Top of The data

/-- R201: a zero-count `READ_BYTES` with `RD0_FULL` = 0 is `START`, `ADDR_W`, `REG_ADDR`, `STOP`: no repeated start, no
data phase, no cell touched, `IDX` = 0, `Success`. -/
def Obligations.ShortZeroCountRead : Prop :=
  ∀ (s : State) (dev : DevAddr) (reg p₁ p₂ p₃ p₄ : Byte) (rest : List Byte),
    s.ph = .idle → s.inputs = [] → s.params.rd0Full = false → s.answers = [p₁, p₂, p₃, p₄] ++ rest →
    allDone [p₁, p₂, p₃, p₄] →
    ∃ t u, exec (.readBytes dev reg 0) s = .next t ∧ stepN 10 t = .next u ∧
      u = { s with
        opc := .readBytes, dev := dev, reg := reg, arg := 0, ms := .load, idx := 0, tcnt := s.params.tmo,
        own := false, result := .success, valid := true, cmderr := false, answers := rest, facade := u.facade
        history := conditionTrace (controlWord 0x84 s.en) p₄ ++ sendTrace reg (controlWord 0x80 s.en) p₃ ++
          sendTrace (dev ++ 0#1) (controlWord 0x80 s.en) p₂ ++ conditionTrace (controlWord 0x82 s.en) p₁ ++ s.history }

/-- 70_reset_and_hazards.md R274, 42_transactions.md R205: on a facade that never sets `DONE`, every transaction command
makes exactly 2·`TMO` polls in 2·`TMO` + 2 micro-steps, writes the start word and then the stop word, and ends in
`Timeout` with no data phase done and no data moved. -/
def Obligations.DeadFacadeTimesOut : Prop :=
  ∀ (s : State) (i : Instr) (o : Opcode) (d : DevAddr) (r a : Byte) (l rest : List Byte),
    commandFields? i = some (o, d, r, a) → o.isTransaction = true → s.ph = .idle → s.inputs = [] →
    s.answers = l ++ rest → l.length = 2 * s.params.tmo → noneDone l →
    ∃ t u, exec i s = .next t ∧ stepN (2 * s.params.tmo + 2) t = .next u ∧
      u.ph = .idle ∧ u.ms = .load ∧ u.result = .timeout ∧ u.valid = true ∧ u.own = false ∧ u.idx = 0 ∧ u.tcnt = 0 ∧
      pollCount u.history = pollCount s.history + 2 * s.params.tmo ∧
      ctrlWords u.history = controlWord 0x84 s.en :: controlWord 0x82 s.en :: ctrlWords s.history ∧
      u.buf = s.buf ∧ u.rdata = s.rdata ∧ u.answers = rest

/-- 70_reset_and_hazards.md R274 (the bound `(P + 1)·(TMO + 3)`), 41_phase_sequencer.md R157: "no operation blocks
forever": whatever the facade answers, an accepted transaction command is back in `IDLE` within the bound, with
`Success` or `Timeout`, provided a `WRITE_BYTES` has its cells filled. -/
def Obligations.EveryTransactionEnds : Prop :=
  ∀ (s t : State) (i : Instr) (o : Opcode) (d : DevAddr) (r a : Byte),
    Inv s → commandFields? i = some (o, d, r, a) → o.isTransaction = true → s.ph = .idle → s.inputs = [] →
    exec i s = .next t → bufFilled t →
    ∃ k u, k ≤ (pathPhases t + 1) * (s.params.tmo + 3) ∧ stepN k t = .next u ∧
      u.ph = .idle ∧ u.valid = true ∧ (u.result = .success ∨ u.result = .timeout)

/-- 42_transactions.md R208: two runs of one command that agree on `EN`, on `BUF` and on the facade's answers make the
same facade accesses and end with the same result, whatever else earlier commands left behind. -/
def Obligations.TransactionsDoNotLeak : Prop :=
  ∀ (s₁ s₂ : State) (i : Instr) (f : Opcode × DevAddr × Byte × Byte),
    commandFields? i = some f → s₁.ph = .idle → s₂.ph = .idle → s₁.inputs = [] → s₂.inputs = [] →
    s₁.en = s₂.en → s₁.buf = s₂.buf → s₁.params = s₂.params → s₁.answers = s₂.answers → s₁.freeNext = s₂.freeNext →
    ∃ t₁ t₂, exec i s₁ = .next t₁ ∧ exec i s₂ = .next t₂ ∧
      ∀ n u₁, stepN n t₁ = .next u₁ →
        ∃ u₂ ev, stepN n t₂ = .next u₂ ∧ u₁.history = ev ++ s₁.history ∧ u₂.history = ev ++ s₂.history ∧
          u₁.ph = u₂.ph ∧ u₁.ms = u₂.ms ∧ u₁.idx = u₂.idx ∧ u₁.buf = u₂.buf ∧
          (u₁.valid = true → u₂.valid = true ∧ u₁.result = u₂.result)

/-- The echo property (95_test_vectors.md E1) under the facade contract 20_memory.md R91 to R95 and the register-pointer
peripheral R97 (a premise, log 15, log 19): with `EN` = 1, as `INIT` leaves it (70_reset_and_hazards.md R264), on a prompt facade whose answers keep the contract in front of a peripheral at `dev`, `WRITE_BYTE dev, reg, b`
and then `READ_BYTE dev, reg` give the byte back, with `Success`. -/
def Obligations.WriteThenReadEchoes : Prop :=
  ∀ (s : State) (p : Platform) (reg b d : Byte) (ps qs rest : List Byte) (q : Byte),
    s.en = true →
    s.ph = .idle → s.inputs = [] → ps.length = 5 → qs.length = 6 → allDone ps → allDone qs → doneFlag q = true →
    s.answers = ps ++ qs ++ d :: q :: rest →
    ∃ t u v w h, exec (.writeByte p.address reg b) s = .next t ∧ stepN 13 t = .next u ∧
      exec (.readByte p.address reg) u = .next v ∧ stepN 18 v = .next w ∧
      u.result = .success ∧ w.result = .success ∧ w.history = h ++ s.history ∧
      (p.conforms h.reverse = true → w.rdata = b)

/-- The facade contract's control words, on the premise platform. 20_memory.md R95: a word with `GO` = 0 turns the controller
on or off by its `EN` bit and touches neither the phase nor `DONE`, but that one with `EN` = 0 leaves a phase in flight
unspecified is the model's choice (log 17). R91, R94, R92: a `GO` word with `EN` = 1 begins its phase with the byte in
`DATA`, whatever came before; the phase completes at a poll that shows `DONE` (log 15), and from then every `STAT` read
owes `DONE`. 40_init.md R145, 93_implementation_defined.md U3: after a `GO` word with `EN` = 0 every run of answers is
allowed, until a `GO` word with `EN` = 1. Words the CORE never writes are taken like the others (log 18). -/
def Obligations.ControllerMustBeOn : Prop :=
  ∀ (p : Platform) (w : Byte),
    (w.getLsbD 7 = false →
      (p.after (.write .ctrl w)).enabled = w.getLsbD 0 ∧
      (w.getLsbD 0 = true ∨ (∀ v b, p.launch ≠ .inFlight v b) →
        p.after (.write .ctrl w) = { p with enabled := w.getLsbD 0 }) ∧
      (w.getLsbD 0 = false → (∃ v b, p.launch = .inFlight v b) →
        (p.after (.write .ctrl w)).launch = .unspecified)) ∧
    (w.getLsbD 7 = true → w.getLsbD 0 = true →
      (p.after (.write .ctrl w)).launch = .inFlight w p.toSend ∧
      ∀ v : Byte, ((p.after (.write .ctrl w)).after (.read .stat v)).launch =
        if v.getLsbD 0 then .completed else .inFlight w p.toSend) ∧
    (p.launch = .completed → ∀ v : Byte, p.allows (.read .stat v) = v.getLsbD 0) ∧
    (w.getLsbD 7 = true → w.getLsbD 0 = false →
      ∀ h : List FacAccess, h.all (fun a => !a.begins) = true → p.conforms (.write .ctrl w :: h) = true)

/-! ### Invariants and whole-machine rules -/

/-- The reset state, with any parameters, any facade and any inputs and answers to come, meets the invariant. -/
def Obligations.ResetMeetsTheInvariant : Prop := ∀ s : State, justReset s → Inv s

/-- Every step keeps the invariant: from any state that meets it, whoever acts. -/
def Obligations.StepKeepsTheInvariant : Prop :=
  ∀ s t : State, Inv s → step s = .next t → Inv t

/-- 10_state.md R52 (the spec marks it as derived): in every reachable state the eight clauses hold. -/
def Obligations.ReachableStatesObeyTheRules : Prop :=
  ∀ s : State, Reachable s → StateRules s

/-- From a state that meets the invariant a step stops for two reasons only, both the spec's: a host access forbidden
while busy (42_transactions.md R193, 70_reset_and_hazards.md R267), or the `LOAD` of a cell never written (10_state.md
R35, 70_reset_and_hazards.md R268); it never refuses, and no (`PH`, `MS`, `OPC`) of which the spec says that it is not
reachable comes up. -/
def Obligations.OnlyTheSpecsFaultsOccur : Prop :=
  ∀ s : State, Inv s →
    (∀ r, step s ≠ .refused r) ∧
    ∀ f, step s = .fault f →
      (f = .hostReentry ∧ s.ph ≠ .idle ∧ ∃ a l, s.inputs = .host a :: l ∧ forbiddenWhileBusy a = true) ∨
      (f = .bufUninit ∧ s.ph = .dataW ∧ s.ms = .load ∧ s.opc = .writeBytes ∧
        Memory.read s.buf s.idx.toNat = none)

Bottom of The data

**Assignment**
What lines in the data above contain the word "tcnt"? Copy them all.

**Output**
        opc := .readBytes, dev := dev, reg := reg, arg := 0, ms := .load, idx := 0, tcnt := s.params.tmo,
      u.ph = .idle ∧ u.ms = .load ∧ u.result = .timeout ∧ u.valid = true ∧ u.own = false ∧ u.idx = 0 ∧ u.tcnt = 0 ∧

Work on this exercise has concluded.